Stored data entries
theorem memWriteCpu_of_resolve_not_ram {s : State} {addr : Word}
    (h : ∀ i, resolve s.bankEnv .cpu .write addr ≠ .ram i) (v : Byte) : memWriteCpu s addr v = s :=
  (memWriteCpu_eq s addr v).resolve_right fun ⟨i, hi, _⟩ => h i hi

/-- A read of the address just written returns the byte (20_memory R70, R71). -/
theorem memReadCpu_setRam {s : State} {addr : Word} {i : Nat} (h : resolve s.bankEnv .cpu .write addr = .ram i)
    (v : Byte) : memReadCpu (s.setRam i v) addr = v := by
  have hread : resolve (s.setRam i v).bankEnv .cpu .read addr = .ram i := resolve_read_of_resolve_write h
  simp [memReadCpu, hread, targetByte]

/-- Settles O42: outside the I/O page a bus write is `memWriteCpu`, which reaches one RAM byte or nothing. -/
theorem cpuWriteReachesItsByte : Obligations.CpuWriteReachesItsByte := by
  intro addr v s hio
  refine ⟨_, busWrite_of_not_ioPage hio v s, ?_⟩
  by_cases hram : ∃ i, resolve s.bankEnv .cpu .write addr = .ram i
  · obtain ⟨i, hi⟩ := hram
    rw [memWriteCpu_of_resolve_ram hi]
    refine ⟨rfl, fun j hj => ?_, fun hnone => absurd hi (hnone i)⟩
    cases hi.symm.trans hj
    refine ⟨fun a => ram_setRam s i a v, ?_⟩
    rw [busRead_of_not_ioPage hio, memReadCpu_setRam hi]
  · rw [memWriteCpu_of_resolve_not_ram fun i hi => hram ⟨i, hi⟩]
    exact ⟨rfl, fun i hi => absurd ⟨i, hi⟩ hram, fun _ => rfl⟩

end Sys2Proof.Machine
end

section
/-! PROOFS. The frame of the register accesses: one chip for a write, the data output and the free values for a read. -/

namespace Sys2Proof.Machine

/-! ### What a register access can do -/

/-- What a write to a register of page `page` can make of `s`: the chip of the page changes, or nothing
(20_memory R76). -/
inductive PageWritten (s : State) : Byte → State → Prop where
  | gtia (g : Gtia) : PageWritten s 0xd0 (s.setGtia g)
  | pokey (p : Pokey) : PageWritten s 0xd2 (s.setPokey p)
  | pia (p : Pia) : PageWritten s 0xd3 (s.setPia p)
  | antic (a : Antic) (written : AnticWritten s.antic a) : PageWritten s 0xd4 (s.setAntic a)
  | cart (c : Nat) : PageWritten s 0xd5 (s.setCart c)
  | ignored (page : Byte) : PageWritten s page s

/-- What the register access `i` at address `a` in a row with match `m` can make of `s`: a read returns a byte or a draw, a
write reaches its page (20_memory R75, R76). -/
inductive AccessResult (i : Instr) (a m : Word) (s : State) : State → Prop where
  | read (encoded : encode i = readBytes a) (v : Byte) : AccessResult i a m s (readResult s v)
  | draw (encoded : encode i = readBytes a) : AccessResult i a m s (drawResult s)
  | write (v : Byte) (encoded : encode i = writeBytes a v) {t : State} (written : PageWritten s (highByte m) t) :
      AccessResult i a m s t
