-- ==== Sys2Proof/Word.lean ====
section
/-! DEFINITION. The word types of the engine (00_scope.md R9): a byte is 8 bits, a word 32 bits, and a bit or line level is a
Bool, with `true` for 1 (high). -/

namespace Sys2Proof

/-- A byte, 8 bits (00_scope.md R9). -/
abbrev Byte := BitVec 8

/-- A word, 32 bits (00_scope.md R9). -/
abbrev Word := BitVec 32

/-- A bit or a logic level: `true` is 1 (high), `false` is 0 (low). -/
abbrev Bit := Bool

end Sys2Proof
end

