-- ==== Sys2Proof/Machine/State.lean ====
section
/-! DEFINITION. The state of the engine and of what surrounds it (10_state.md), as plain data, and its reset value (R39).
The engine has no memory beyond its registers (20_memory.md, opening words), so State has no byte memory. -/

namespace Sys2Proof.Machine

/-- The two pins of the pin port (10_state.md R30). -/
inductive PinName where
  | clk
  | dio
  deriving DecidableEq, Repr

/-- A pin's direction: `input` is "input-with-pull-up", `output` is output (10_state.md R30). -/
inductive Dir where
  | input
  | output
  deriving DecidableEq, Repr

/-- A pin: its direction and its output latch (10_state.md R30). -/
structure Pin where
  dir : Dir
  lat : Bit
  deriving DecidableEq, Repr

/-- A released pin, as reset leaves it: an input with its latch at 1 (10_state.md R39). -/
def Pin.released : Pin := ⟨.input, true⟩

/-- A driven pin: an output showing `v`. -/
def Pin.driven (v : Bit) : Pin := ⟨.output, v⟩

/-- The micro-steps (10_state.md R36). -/
inductive MicroStep where
  | dirOut (p : PinName)
  | dirIn (p : PinName)
  | drive (p : PinName) (v : Bit)
  | wait
  | sample
  | setBright (v : Byte)
  | setFrameOut (f : Word)
  | setResult (v : Byte)
  | publishAck
  deriving DecidableEq, Repr

/-- The operand latch `lat` (10_state.md R27). -/
structure Latch where
  op : BitVec 4
  a : Byte
  b : Byte
  f0 : Bit
  f1 : Bit
  /-- `s32(VALUE)` at acceptance. -/
  value : Int
  frame : Word
  deriving DecidableEq, Repr

/-- The fields of `STATUS` (10_state.md R25). Its reserved bits hold nothing: they read 0 and ignore writes. -/
structure Status where
  busy : Bit
  ack : Bit
  ackValid : Bit
  init : Bit
  errIllegal : Bit
  errBusy : Bit
  errNoinit : Bit
  deriving DecidableEq, Repr

/-- `STATUS` with every field 0, its reset value (10_state.md R39). -/
def Status.zero : Status := ⟨false, false, false, false, false, false, false⟩

/-- What the bus monitor records of one step (10_state.md R37): a pin micro-step, `Sample` with the value it took, or, as
the model's own mark, a reset (log 7). -/
inductive BusEvent where
  | dirOut (p : PinName)
  | dirIn (p : PinName)
  | drive (p : PinName) (v : Bit)
  | wait
  | sample (v : Bit)
  | reset
  deriving DecidableEq, Repr

/-- One entry of the bus trace: the event and the levels on the two lines after it (10_state.md R31, R37).
DESIGN CHOICE: the levels are recorded beside the event, log 7 (safe). -/
structure TraceEntry where
  ev : BusEvent
  clk : Bit
  dio : Bit
  deriving DecidableEq, Repr

/-- A host access: `MemRead(addr, size)` or `MemWrite(addr, size, v)` (20_memory.md R50). -/
inductive HostAccess where
  | read (addr size : Nat)
  | write (addr size : Nat) (v : Word)
  deriving DecidableEq, Repr

/-- What takes the next step (10_state.md R38). DESIGN CHOICE: the interleaving is a list of these, log 1 (safe). -/
inductive Event where
  /-- A host step. -/
  | host (a : HostAccess)
  /-- The host's busy-wait `POLL` (30_encoding.md R81), log 9. -/
  | poll
  /-- An engine step. -/
  | engine
  /-- A reset step. -/
  | reset
  deriving DecidableEq, Repr

/-- The state. The first block is the spec's (10_state.md); `cfg` holds the constants of the instance (00_scope.md R7); the last block
is the model's own: the peer's level, what the host port shows, the schedule and the recorded trace. -/
structure State where
  /-- `VALUE` (R26). -/
  value : Word
  /-- `FRAME` (R26). -/
  frame : Word
  /-- `STATUS` (R25). -/
  status : Status
  /-- `BRIGHT[7:0]` (R24). -/
  bright : Byte
  /-- `FRAME_OUT` (R28). -/
  frameOut : Word
  /-- `RESULT[7:0]` (R29). -/
  result : Byte
  /-- `prog`, the micro-steps still to perform (R21, R33). -/
  prog : List MicroStep
  /-- The operand latch (R27). -/
  lat : Latch
  /-- `ack_latch` (R33). -/
  ackLatch : Bit
  /-- The CLK pin (R30). -/
  clk : Pin
  /-- The DIO pin (R30). -/
  dio : Pin
  /-- The parameters (00_scope.md R7), which no step changes. -/
  cfg : Config
  /-- `peer_dio`, the level the peer leaves on DIO (R31). -/
  peerDio : Bit
  /-- The levels the peer will leave in the coming acknowledgment slots (40_bus_protocol.md R106), log 2. -/
  peerDraws : List Bit
  /-- Where the free draw is taken once `peerDraws` is empty, log 2. -/
  drawCount : Nat
  /-- The word on the host port's write-data lines: the latest `MemWrite`'s, log 6. -/
  wdata : Word
  /-- The word on the host port's read-data lines: the latest `MemRead`'s, log 6. -/
  rdata : Word
  /-- The schedule still to come, log 1. -/
  inputs : List Event
  /-- The bus trace so far, oldest first (R37), log 7. -/
  trace : List TraceEntry
  deriving DecidableEq, Repr

/-- Why the machine stops with a fault: never. "No behaviour of the engine is a fault or stuck case"
(93_implementation_defined.md, Part 2), so there is no constructor (safe). -/
inductive Fault
  deriving DecidableEq, Repr

/-- Why a step has no meaning in the model. -/
inductive Refusal where
  /-- An instruction without a meaning yet: raised by `exec`'s refused arms alone, of which there is none (safe). -/
  | notModelled (mnemonic : String)
  /-- Raised by a host access that is not an aligned 32-bit access to the register window (20_memory.md R51,
  93_implementation_defined.md U-1: "the model gives the host no step for it"). Safe: the machine stops. Log 8. -/
  | undefinedAccess (addr size : Nat)
  deriving DecidableEq, Repr

/-- The state that a reset leaves on an engine with parameters `c` (10_state.md R39), nothing around it having happened. -/
def State.resetOf (c : Config) : State where
  value := 0#32
  frame := 0#32
  status := .zero
  bright := c.cmdDisplayOn ||| 7#8
  frameOut := 0#32
  result := 0#8
  prog := []
  lat := ⟨0#4, 0#8, 0#8, false, false, 0, 0#32⟩
  ackLatch := true
  clk := .released
  dio := .released
  cfg := c
  peerDio := true
  peerDraws := []
  drawCount := 0
  wdata := 0#32
  rdata := 0#32
  inputs := []
  trace := []

/-- The machine right after reset (10_state.md R39, 70_reset_and_hazards.md R200), with the default parameters of
00_scope.md R7 (log 4, log 5) and nothing scheduled (log 1, log 11). -/
def State.reset : State := State.resetOf Config.default

end Sys2Proof.Machine
end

Description of the task:
In the records, find every line that has the string "size" and copy it.

The answer:
/-- A host access: `MemRead(addr, size)` or `MemWrite(addr, size, v)` (20_memory.md R50). -/
  | read (addr size : Nat)
  | write (addr size : Nat) (v : Word)
  | undefinedAccess (addr size : Nat)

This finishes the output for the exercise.